Implications for listed entities
Listed entities considering the non-disclosure of a counterparty’s identity should:
- conduct a thorough assessment to determine whether the counterparty’s identity is genuinely not material to the market’s evaluation of the contract;
- ensure that all other material information about the contract is fully disclosed, and that the announcement is accurate and not misleading; and
- provide a comprehensive description of the counterparty, detailing aspects such as industry position, financial standing, or other relevant factors that would enable investors to assess the significance of the contract.
In addition to a description of the counterparty, the ASX generally expects the following additional information to be disclosed:
- for acquisitions or disposals, a description of the assets or business involved;
- in customer contracts, the nature of the products or services to be supplied;
- the consideration payable under the contract, as well as the term or expected completion date;
- for acquisitions, the intended source of funds, and for disposals, the use of proceeds;
- any material conditions or approvals required for the transaction to proceed; and
- any other material information that may impact the price or value of the entity’s securities.

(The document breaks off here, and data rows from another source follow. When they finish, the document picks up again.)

-- ==== Sys2Proof/Config.lean ====
section
/-! DEFINITION. The build-time parameters of the engine (R7 to R10), when a set of them is admitted (R110, R231, R236),
and the free values: what the spec leaves to the environment or to the board. -/

namespace Sys2Proof

/-- The five numbers of a cycle schedule (R108, R109). -/
structure Schedule where
  /-- `TBIT`: cycles per transmitted bit. -/
  tbit : Nat
  /-- `T0H`: HIGH cycles of a 0 bit. -/
  t0h : Nat
  /-- `T0L`: LOW cycles of a 0 bit. -/
  t0l : Nat
  /-- `T1H`: HIGH cycles of a 1 bit. -/
  t1h : Nat
  /-- `T1L`: LOW cycles of a 1 bit. -/
  t1l : Nat
deriving DecidableEq, Repr

/-- The conditions of R110 that do not mention the clock: R104 to R106 and the width of `CYC`. -/
def Schedule.shapeOk (s : Schedule) : Bool :=
  decide (1 ≤ s.t0h ∧ s.t0h < s.t0l ∧ s.t1l < s.t1h ∧ 1 ≤ s.t1l ∧
    s.t0h + s.t0l = s.tbit ∧ s.t1h + s.t1l = s.tbit ∧ s.tbit ≤ 32)

/-- A set of build-time parameters as a user writes it down, admitted or not: a field for every parameter of R7 to
R10 (U6, U9 to U13: "a named field of the configuration"). -/
structure RawConfig where
  /-- `F_CLK`, the declared clock frequency in hertz (R7). -/
  fClk : Nat
  /-- The schedule (R109); overridable, subject to R110. -/
  sched : Schedule
  /-- `GAP_CYC`, extra LOW cycles between two LEDs (R113). -/
  gapCyc : Nat
  /-- `LATCH_US`, the minimum latch wait in microsecond-clock units (R9). -/
  latchUs : Nat
  /-- `TOTAL_INIT`, the value of `TOTAL` after reset (R10, R43). -/
  totalInit : Nat
  /-- `PERIOD_NS`, the nominal bit period in nanoseconds (R9). -/
  periodNs : Nat
  /-- `TOL_NS`, the tolerance on the bit period in nanoseconds (R9). -/
  tolNs : Nat
  /-- `F_ACTUAL`, the frequency the clock really runs at (R10, R117); no step reads it. -/
  fActual : Nat
  /-- `PIN`, the target pin: an uninterpreted label (R8); no step reads it. `none` is an engine whose pin has not been
  named. -/
  pin : Option Nat
  /-- `CH_W`, bits of a channel value (R9). -/
  chW : Nat
  /-- `BYTES_PER_LED`, bytes in one Color Record (R9). -/
  bytesPerLed : Nat
  /-- `BITS_PER_LED`, bits transmitted per LED (R9). -/
  bitsPerLed : Nat
  /-- `LEAD_W`, bits of the leading-dark-count operand (R9). -/
  leadW : Nat
  /-- `COUNT_W`, bits of the colored-count operand (R9). -/
  countW : Nat
  /-- `TOTAL_W`, width of `TOTAL` and of `NTRAIL` (R10, D6, U12). -/
  totalW : Nat
  /-- `US_W`, width of the microsecond clock and of `T0` (R10, D12, U13). -/
  usW : Nat
  /-- `CMD_W`, width of the command word (R10, R80). -/
  cmdW : Nat
deriving DecidableEq, Repr

/-- R7, R231: `F_CLK` is one of the two supported values. -/
def RawConfig.clockSupported (c : RawConfig) : Bool :=
  decide (c.fClk = 8000000 ∨ c.fClk = 16000000)

/-- R107: the bit period is within tolerance, `| TBIT * 10^9 / F_CLK - PERIOD_NS | <= TOL_NS`, multiplied out
by `F_CLK` so that no division is needed. -/
def RawConfig.periodOk (c : RawConfig) : Bool :=
  decide (c.sched.tbit * 1000000000 ≤ (c.periodNs + c.tolNs) * c.fClk ∧
    c.periodNs * c.fClk ≤ c.sched.tbit * 1000000000 + c.tolNs * c.fClk)

/-- R110 and the bound on `GAP_CYC` (R34, R236). -/
def RawConfig.scheduleAdmitted (c : RawConfig) : Bool :=
  c.sched.shapeOk && c.periodOk && decide (c.gapCyc ≤ 255)

/-- The constants of R9 and `CMD_W` have the values that the encodings, the record memory and the position registers of
the spec are written for (R61, R80 to R84, R29 to R31): no rule gives an engine with another value (log 19). -/
def RawConfig.constantsOk (c : RawConfig) : Bool :=
  decide (c.chW = 8 ∧ c.bytesPerLed = 3 ∧ c.bitsPerLed = c.chW * c.bytesPerLed ∧ c.leadW = 8 ∧ c.countW = 8 ∧
    c.cmdW = 48)

/-- The open widths: the rules hold for any `TOTAL_W` >= 9 (D6), and `TOTAL_INIT` fits it; the clock has at least one
bit (log 15). -/
def RawConfig.widthsOk (c : RawConfig) : Bool :=
  decide (9 ≤ c.totalW ∧ c.totalInit < 2 ^ c.totalW ∧ 1 ≤ c.usW)

/-- The constants and the widths are admitted. -/
def RawConfig.parametersAdmitted (c : RawConfig) : Bool := c.constantsOk && c.widthsOk

/-- An admitted configuration. An engine with any other parameters does not exist (R7, R231), so the checks are
part of the type. -/
structure Config extends RawConfig where
  clockOk : toRawConfig.clockSupported = true
  scheduleOk : toRawConfig.scheduleAdmitted = true
  parametersOk : toRawConfig.parametersAdmitted = true
deriving DecidableEq, Repr

/-- Why no configuration exists (R236). Raised by `Config.build` only, at build time, never by a step; safe. -/
inductive ConfigError where
  /-- `F_CLK` is neither 8 MHz nor 16 MHz (R231). -/
  | unsupportedClock
  /-- The schedule fails R110, or `GAP_CYC` > 255. -/
  | badSchedule
  /-- A constant of R9 or a width of R10 for which the spec gives no engine (logs 15, 19). -/
  | badParameter
deriving DecidableEq, Repr

/-- Building an engine (R231, R236): refused by name, never a silent fallback. -/
def Config.build (c : RawConfig) : Except ConfigError Config :=
  if hc : c.clockSupported = true then
    if hs : c.scheduleAdmitted = true then
      if hp : c.parametersAdmitted = true then
        .ok { toRawConfig := c, clockOk := hc, scheduleOk := hs, parametersOk := hp }
      else .error .badParameter
    else .error .badSchedule
  else .error .unsupportedClock

/-- `CYC_PER_US = F_CLK / 1 000 000`, used only by the reference clock (R10, R161). -/
def Config.cycPerUs (c : Config) : Nat := c.fClk / 1000000

/-- The duration of `cycles` clock cycles in nanoseconds (R13, R117): `cycles / F_ACTUAL` seconds. -/
def Config.nanoseconds (c : Config) (cycles : Nat) : Rat :=
  (cycles * 1000000000 : Nat) / (c.fActual : Rat)

/-! ### Free values

Constants with no body: nothing can be proved of their values, so what is proved holds whatever they are. The argument
is `State.tick`, the number of the cycle, or the operand whose effect is open. Logs 1, 14 and 21. -/

/-- `rst` in cycle n, where no script says it (R6, R40). Log 1. -/
opaque Config.freeRst : Nat → Bool
/-- `cmd_valid` in cycle n, where no script says it (R6, R40). Log 1. -/
opaque Config.freeCmdValid : Nat → Bool
/-- `cmd` in cycle n, where no script says it (R40). Log 1. -/
opaque Config.freeCmd : Nat → CmdWord
/-- `us_now` in cycle n, where no script says it (R161, U13). Log 1. -/
opaque Config.freeUsNow : Nat → Nat
/-- What `TOTAL` holds after a CONFIG whose operand does not fit `TOTAL_W` bits, before it is cut to that width: the
spec gives no value (D6, log 21). -/
opaque Config.freeTotal : Total → Nat
/-- Whether the physical line is HIGH in cycle n while the engine does not drive it (R41, U14). Log 14. -/
opaque Config.freeLineHigh : Nat → Bool

end Sys2Proof
end

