-- ==== Sys2Proof/Machine/Cycle.lean ====
section
/-! DEFINITION. The cycle in which no command is accepted: the dispatch of R190 on `PHASE`. -/

namespace Sys2Proof.Machine

/-- The arms of R193 (no command accepted), R196 to R199, R200, R201 and R202. -/
def phaseArm (c : Config) (usNow : Nat) (e : Engine) : Except Fault Engine :=
  match e.phase with
  | .idle => .ok e
  | .tx => txArm c e
  | .gap => .ok (gapArm c e)
  | .arm => .ok (armArm c usNow e)
  | .wait => .ok (waitArm c usNow e)

/-- A cycle without reset in which no command is accepted (R190). -/
def quietCycle (s : State) : Host.Outcome State Fault Refusal :=
  Ops.finish s (phaseArm s.cfg s.port.usNow s.eng)

/-- A cycle in which a reserved word is accepted (R86, R193): the handshake fires and no register changes. -/
def reservedCycle (s : State) : Host.Outcome State Fault Refusal := .next (Ops.advance s s.eng)

/-- A cycle in which the host presents a command whose effect at acceptance is `effect`: reset wins (R191); in phase
IDLE the command is accepted (R193); in any other phase it is held off and has no effect (R192). -/
def presentCommand (effect : Engine → Engine) (s : State) : Host.Outcome State Fault Refusal :=
  if s.port.rst then Ops.resetCycle s
  else if s.eng.phase = .idle then .next (Ops.advance s (effect s.eng))
  else quietCycle s

end Sys2Proof.Machine
end

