-- ==== Sys2Proof/Certificates/Slice0/Obligations.lean ====
section
/-! DEFINITION. The statements for the provers, from the numbered rules of the spec. Each docstring names the rule; the
file OBLIGATIONS.json lists them. -/

open Sys2Proof Sys2Proof.Machine Sys2Proof.Safety

/-! ### The command word (30_encoding.md) -/

/-- Every word has at most one meaning, and the encoder gives the one word of every command: decode and encode agree
in both directions, for all three commands and every operand value. -/
def Obligations.DecodeEncodeAgree : Prop :=
  ∀ (w : CmdWord) (i : Instr), decode w = .ok i ↔ w = encode i

/-- R82, R83, R84: which words are INIT, CONFIG and RENDER, with their fields and their match and mask. -/
def Obligations.CommandWordFields : Prop :=
  ∀ w : CmdWord,
    (decode w = .ok .init ↔ w = 0x010000000000) ∧
    (decode w = .ok .init ↔ w &&& 0xFFFFFFFFFFFF = 0x010000000000) ∧
    (∀ total, decode w = .ok (.config total) ↔
      w.extractLsb' 40 8 = 0x02 ∧ w.extractLsb' 16 24 = 0 ∧ w.extractLsb' 0 16 = total) ∧
    ((∃ total, decode w = .ok (.config total)) ↔ w &&& 0xFFFFFFFF0000 = 0x020000000000) ∧
    (∀ lead count red green blue, decode w = .ok (.render lead count red green blue) ↔
      w.extractLsb' 40 8 = 0x03 ∧ w.extractLsb' 32 8 = lead ∧ w.extractLsb' 24 8 = count ∧
        w.extractLsb' 16 8 = red ∧ w.extractLsb' 8 8 = green ∧ w.extractLsb' 0 8 = blue) ∧
    ((∃ lead count red green blue, decode w = .ok (.render lead count red green blue)) ↔
      w &&& 0xFF0000000000 = 0x030000000000)

/-- The reserved words (30_encoding.md section 3) are exactly these, and decoding refuses them; and a reserved word
presented in phase IDLE is accepted and changes no register, in one cycle, as R86 says of the hardware. That the machine's
step gives such a word this meaning, where R86 asks a model to refuse it, is the model's choice, log 6; the refusal is that
of `decode` and of the guarded step. -/
def Obligations.ReservedWordsAreRefusedAndChangeNothing : Prop :=
  (∀ w : CmdWord, (∃ e, decode w = .error e) ↔
    (w.extractLsb' 40 8 = 0x00 ∨ 4 ≤ (w.extractLsb' 40 8).toNat) ∨
    (w.extractLsb' 40 8 = 0x01 ∧ w.extractLsb' 0 40 ≠ 0) ∨
    (w.extractLsb' 40 8 = 0x02 ∧ w.extractLsb' 16 24 ≠ 0)) ∧
  (∀ (s : State) (e : Reserved), s.port.rst = false → s.port.cmdValid = true → s.eng.phase = .idle →
    decode s.port.cmd = .error e → ∃ t, step s = .next t ∧ t.eng = s.eng)

/-- Words written out from R82 to R86 (the decoding vectors of 95_test_vectors.md section 2.1) decode as the spec says. -/
def Obligations.SampleWordsDecode : Prop :=
  decode 0x010000000000 = .ok .init ∧
  decode 0x02000000000C = .ok (.config 12) ∧
  decode 0x02000000FFFF = .ok (.config 65535) ∧
  decode 0x030302FF0000 = .ok (.render 3 2 255 0 0) ∧
  decode 0x0300010F8001 = .ok (.render 0 1 0x0F 0x80 0x01) ∧
  decode 0x03FFFFFFFFFF = .ok (.render 255 255 255 255 255) ∧
  decode 0x010000000001 = .error .initOperand ∧
  decode 0x020000010000 = .error .configHighBits ∧
  decode 0x000000000000 = .error .opcode ∧
  decode 0xFF0000000000 = .error .opcode

/-- The operands of a textual command: one out of range is an error and not a truncation, and one in range is the
operand of the command assembled (30_encoding.md sections 2 and 4). -/
def Obligations.AssemblerNeverTruncates : Prop :=
  (∀ total i, (TextCommand.config total).assemble = .ok i ↔
    ∃ t : Total, i = .config t ∧ t.toNat = total) ∧
  (∀ lead count red green blue i, (TextCommand.render lead count red green blue).assemble = .ok i ↔
    ∃ l c r g b : Byte, i = .render l c r g b ∧ l.toNat = lead ∧ c.toNat = count ∧ r.toNat = red ∧
      g.toNat = green ∧ b.toNat = blue)

/-! ### The step and the handshake (45_cycle_machine.md section 1, 70_reset_and_hazards.md section 1) -/

/-- A step runs the decoded instruction: when the word on the command port, with `cmd_valid`, decodes to `i`, the step
is `exec i`, in every phase and with or without reset. Nothing stands around `exec`: it holds the whole cycle. -/
def Obligations.StepRunsDecodedInstruction : Prop :=
  ∀ (s : State) (i : Instr), s.port.cmdValid = true → decode s.port.cmd = .ok i → step s = exec i s
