/-- Settles O57: the condition of the wait counts the ticks of the reference clock since the ARM cycle (R168, R179). -/
theorem referenceClockWait : Obligations.ReferenceClockWait := by
  unfold Obligations.ReferenceClockWait
  refine ⟨fun c u0 a x hle hturn => ?_, ?_⟩
  · rw [latchDone, decide_eq_true_eq]
    exact latchUs_le_elapsed_refClock_iff c u0 hle hturn
  · intro s u0 a x hp hpos hturn hquiet hclock
    have hlt : a < x := by
      have hfirst : s.cfg.cycPerUs * (a / s.cfg.cycPerUs + 1) ≤ x := Nat.mul_le_mul_left _ (by omega)
      rcases cycPerUs_cases s.cfg with h | h <;> rw [h] at hfirst <;> omega
    exact ⟨hlt, wait_on_refClock rfl hp hlt hturn hquiet hclock⟩

end Sys2Proof.Machine
end

section
/-! The access table (10_state.md section 11): the inversion of a step without reset, and each row of the table from it. -/

namespace Sys2Proof.Machine

open Sys2Proof.Safety

/-! ### The inversion of a step -/

/-- The word of a RENDER is accepted in this cycle. -/
def AcceptsRender (s : State) : Prop :=
  ∃ w lead count red green blue, Ops.accepted s = some w ∧ decode w = .ok (.render lead count red green blue)

/-- Everything a step without reset can do to the registers: the effect of a command, or the arm of a phase. -/
theorem step_inversion {s t : State} (hr : s.port.rst = false) (hstep : step s = .next t) :
    (∃ w, Ops.accepted s = some w ∧ decode w = .ok .init ∧ t.eng = initEffect s.eng) ∨
    (∃ w total, Ops.accepted s = some w ∧ decode w = .ok (.config total) ∧ t.eng = configEffect s.cfg total s.eng) ∨
    (AcceptsRender s ∧ s.eng.phase = .idle ∧
      ∃ lead count red green blue, t.eng = firstLed s.cfg (seqLoad lead count red green blue s.eng)) ∨
    (s.eng.phase = .idle ∧ t.eng = s.eng) ∨
    (s.eng.phase = .tx ∧ ∃ bit, t.eng = txBit s.cfg bit s.eng) ∨
    (s.eng.phase = .gap ∧ t.eng = gapArm s.cfg s.eng) ∨
    (s.eng.phase = .arm ∧ t.eng = armArm s.cfg s.port.usNow s.eng) ∨
    (s.eng.phase = .wait ∧ t.eng = waitArm s.cfg s.port.usNow s.eng) := by
  rcases step_eng_cases hstep with ⟨hrst, _⟩ | ⟨w, i, hacc, hdec, heng⟩ | ⟨_, _, hacc, _, heng⟩ | ⟨_, _, harm⟩
  · exact absurd hrst (by simp [hr])
  · have hp := (accepted_eq_some hacc).2.2.1
    cases i with
    | init => exact .inl ⟨w, hacc, hdec, heng⟩
    | config total => exact .inr (.inl ⟨w, total, hacc, hdec, heng⟩)
    | render lead count red green blue =>
      exact .inr (.inr (.inl ⟨⟨w, lead, count, red, green, blue, hacc, hdec⟩, hp, lead, count, red, green, blue, heng⟩))
  · exact .inr (.inr (.inr (.inl ⟨(accepted_eq_some hacc).2.2.1, heng⟩)))
  · rcases phaseArm_ok harm with ⟨hp, he⟩ | ⟨hp, byte, _, he⟩ | ⟨hp, he⟩ | ⟨hp, he⟩ | ⟨hp, he⟩
    · exact .inr (.inr (.inr (.inl ⟨hp, he⟩)))
    · exact .inr (.inr (.inr (.inr (.inl ⟨hp, _, he⟩))))
    · exact .inr (.inr (.inr (.inr (.inr (.inl ⟨hp, he⟩)))))
    · exact .inr (.inr (.inr (.inr (.inr (.inr (.inl ⟨hp, he⟩))))))
    · exact .inr (.inr (.inr (.inr (.inr (.inr (.inr ⟨hp, he⟩))))))

/-! ### The counters and the position -/

/-- The two states have the same run counters. -/
def SameCounters (e e' : Engine) : Prop := e'.nlead = e.nlead ∧ e'.ncol = e.ncol ∧ e'.ntrail = e.ntrail

/-- The two states have the same position registers. -/
def SamePosition (e e' : Engine) : Prop := e'.ptr = e.ptr ∧ e'.cnt = e.cnt ∧ e'.bitIdx = e.bitIdx ∧ e'.cyc = e.cyc

/-- `SEQ.NEXT` starts an LED, or the frame is over and only the phase and the level change. -/
theorem nextLed_starts_or_over (c : Config) (e : Engine) : StartsLed (nextLed c e) ∨ nextLed c e = frameOver e := by
  by_cases h : e.nlead = 0 ∧ e.ncol = 0 ∧ e.ntrail = 0
  · obtain ⟨hlead, hcol, htrail⟩ := h
    exact .inr (nextLed_end c hlead hcol htrail)
  · exact .inl (startsLed_nextLed c h)

/-- The end of an LED writes a counter only when it starts the next one (R199). -/
theorem txEndLed_counters (c : Config) (e : Engine) : SameCounters e (txEndLed c e) ∨ StartsLed (txEndLed c e) := by
  rcases txEndLed_cases c e with ⟨_, _, _, h⟩ | ⟨hsome, _, h⟩ | ⟨_, _, h⟩ <;> rw [h]
  · exact .inl ⟨rfl, rfl, rfl⟩
  · exact .inr (startsLed_nextLed c hsome)
  · exact .inl ⟨rfl, rfl, rfl⟩

theorem txBit_counters (c : Config) (bit : Bool) (e : Engine) :
    SameCounters e (txBit c bit e) ∨ StartsLed (txBit c bit e) := by
  rcases txBit_cases c bit e with ⟨_, h⟩ | ⟨_, _, h⟩ | ⟨_, _, _, h⟩ | ⟨_, _, _, h⟩ <;> rw [h]
  · exact .inl ⟨rfl, rfl, rfl⟩
  · exact .inl ⟨rfl, rfl, rfl⟩
  · exact .inl ⟨rfl, rfl, rfl⟩
  · exact txEndLed_counters c e

/-- A cycle of the gap starts an LED or leaves the counters and the position alone (R200). -/
theorem gapArm_session (c : Config) (e : Engine) :
    (SameCounters e (gapArm c e) ∧ SamePosition e (gapArm c e)) ∨ StartsLed (gapArm c e) := by
  rcases gapArm_cases c e with ⟨_, h⟩ | ⟨_, h⟩ <;> rw [h]
  · exact .inl ⟨⟨rfl, rfl, rfl⟩, rfl, rfl, rfl, rfl⟩
  · rcases nextLed_starts_or_over c { e with gapCnt := 0 } with hstart | hover
    · exact .inr hstart
    · rw [hover]
      exact .inl ⟨⟨rfl, rfl, rfl⟩, rfl, rfl, rfl, rfl⟩

/-- The end of an LED writes `GAPCNT` only on the way into the gap (R199). -/
theorem txBit_gapCnt (c : Config) (bit : Bool) (e : Engine) :
    (txBit c bit e).gapCnt = e.gapCnt ∨ (txBit c bit e).phase = .gap := by
  rcases txBit_cases c bit e with ⟨_, h⟩ | ⟨_, _, h⟩ | ⟨_, _, _, h⟩ | ⟨_, _, _, h⟩ <;> rw [h]
  · exact .inl rfl
  · exact .inl rfl
  · exact .inl rfl
  · rcases txEndLed_cases c e with ⟨_, _, _, hend⟩ | ⟨_, _, hend⟩ | ⟨_, _, hend⟩ <;> rw [hend]
    · exact .inl rfl
    · exact .inl (nextLed_frame c { e with cnt := 0, cyc := 0 }).2.2.2.2
    · exact .inr rfl

/-- An accepted RENDER raises the level or leaves it (R194). -/
theorem firstLed_pinLevel (c : Config) (e : Engine) :
    (firstLed c e).pinLevel = .high ∨ (firstLed c e).pinLevel = e.pinLevel := by
  rcases firstLed_cases c e with ⟨_, h⟩ | ⟨_, _, h⟩ | ⟨_, _, _, h⟩ | ⟨_, _, _, h⟩ <;> simp [h]

/-! ### The access table, a row each -/

section AccessTable

variable {s t : State} (hr : s.port.rst = false) (hstep : step s = .next t)

include hr hstep

theorem config_of_total_ne (h : t.eng.total ≠ s.eng.total) :
    ∃ w total, Ops.accepted s = some w ∧ decode w = .ok (.config total) ∧
      (total.toNat < 2 ^ s.cfg.totalW → t.eng.total = total.toNat) := by
  rcases step_inversion hr hstep with ⟨_, _, _, he⟩ | ⟨w, total, hacc, hdec, he⟩ | ⟨_, _, l, n, r, g, b, he⟩ | ⟨_, he⟩ |
    ⟨_, bit, he⟩ | ⟨_, he⟩ | ⟨_, he⟩ | ⟨_, he⟩ <;> rw [he] at h
  · exact absurd rfl h
  · exact ⟨w, total, hacc, hdec, fun hfits => by rw [he, configEffect_of_fits _ hfits]⟩
  · exact absurd (firstLed_frame s.cfg (seqLoad l n r g b s.eng)).2.1 h
  · exact absurd rfl h
  · exact absurd (txBit_frame s.cfg bit s.eng).2.1 h
  · exact absurd (gapArm_frame s.cfg s.eng).2.1 h
  · exact absurd rfl h
  · exact absurd (by rw [waitArm_frame]) h

theorem init_of_pinDir_ne (h : t.eng.pinDir ≠ s.eng.pinDir) :
    (∃ w, Ops.accepted s = some w ∧ decode w = .ok .init) ∧ t.eng.pinDir = .output := by
  rcases step_pinDir hr hstep with hsame | ⟨hout, hinit⟩
  · exact absurd hsame h
  · exact ⟨hinit, hout⟩

theorem cause_of_pinLevel_ne (h : t.eng.pinLevel ≠ s.eng.pinLevel) :
    ((∃ w, Ops.accepted s = some w ∧ decode w = .ok .init) ∧ t.eng.pinLevel = .low) ∨
      (AcceptsRender s ∧ t.eng.pinLevel = .high) ∨ s.eng.phase = .tx ∨ s.eng.phase = .gap := by
  rcases step_inversion hr hstep with ⟨w, hacc, hdec, he⟩ | ⟨_, _, _, _, he⟩ | ⟨hrender, _, l, n, r, g, b, he⟩ | ⟨_, he⟩ |
    ⟨hp, _⟩ | ⟨hp, _⟩ | ⟨_, he⟩ | ⟨_, he⟩
  · exact .inl ⟨⟨w, hacc, hdec⟩, by rw [he]; rfl⟩
  · exact absurd (by rw [he]; rfl) h
  · rcases firstLed_pinLevel s.cfg (seqLoad l n r g b s.eng) with hhigh | hsame
    · exact .inr (.inl ⟨hrender, by rw [he, hhigh]⟩)
    · exact absurd (by rw [he, hsame]; rfl) h
  · exact absurd (by rw [he]) h
  · exact .inr (.inr (.inl hp))
  · exact .inr (.inr (.inr hp))
  · exact absurd (by rw [he]; rfl) h
  · exact absurd (by rw [he, waitArm_frame]) h

theorem render_or_busy_of_phase_ne (h : t.eng.phase ≠ s.eng.phase) : AcceptsRender s ∨ s.eng.phase ≠ .idle := by
  rcases step_inversion hr hstep with ⟨_, _, _, he⟩ | ⟨_, _, _, _, he⟩ | ⟨hrender, _⟩ | ⟨_, he⟩ | ⟨hp, _⟩ | ⟨hp, _⟩ |
    ⟨hp, _⟩ | ⟨hp, _⟩
  · exact absurd (by rw [he]; rfl) h
  · exact absurd (by rw [he]; rfl) h
  · exact .inl hrender
  · exact absurd (by rw [he]) h
  all_goals exact .inr (by simp [hp])

/-- The registers of the frame stay but for an accepted RENDER and in phases TX and GAP. -/
theorem frame_cases :
    (SameCounters s.eng t.eng ∧ SamePosition s.eng t.eng ∧ t.eng.gapCnt = s.eng.gapCnt) ∨
    (AcceptsRender s ∧ t.eng.gapCnt = s.eng.gapCnt) ∨
    (s.eng.phase = .tx ∧ ∃ bit, t.eng = txBit s.cfg bit s.eng) ∨
    (s.eng.phase = .gap ∧ t.eng = gapArm s.cfg s.eng) := by
  have hsame : ∀ e, SameCounters e e ∧ SamePosition e e ∧ e.gapCnt = e.gapCnt :=
    fun _ => ⟨⟨rfl, rfl, rfl⟩, ⟨rfl, rfl, rfl, rfl⟩, rfl⟩
  rcases step_inversion hr hstep with ⟨_, _, _, he⟩ | ⟨_, _, _, _, he⟩ | ⟨hrender, _, l, n, r, g, b, he⟩ | ⟨_, he⟩ |
    htx | hgap | ⟨_, he⟩ | ⟨_, he⟩
  · exact .inl (he ▸ hsame s.eng)
  · exact .inl (he ▸ hsame s.eng)
  · have hgapCnt := (firstLed_frame s.cfg (seqLoad l n r g b s.eng)).2.2.2.2
    exact .inr (.inl ⟨hrender, he ▸ hgapCnt⟩)
  · exact .inl (he ▸ hsame s.eng)
  · exact .inr (.inr (.inl htx))
  · exact .inr (.inr (.inr hgap))
  · exact .inl (he ▸ hsame s.eng)
  · rw [waitArm_frame] at he
    exact .inl (he ▸ hsame s.eng)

It is important to note that the ASX retains the right to request further information or take enforcement action if an announcement is found to be incomplete, inaccurate, misleading, or if it triggers a significant market reaction following the release. The ASX will also continue to monitor for ‘ramping announcements’ (statements that may artificially influence the market) and will intervene where necessary to maintain market integrity.
Key takeaways
The ASX’s revised approach provides listed entities with additional flexibility regarding the disclosure of counterparties in market sensitive contracts. However, this flexibility comes with the responsibility to ensure that any decision to withhold a counterparty’s identity is justifiable, carefully assessed, and supported by comprehensive disclosure of all other material information. Listed entities must remain diligent in their continuous disclosure obligations to uphold market transparency and investor confidence.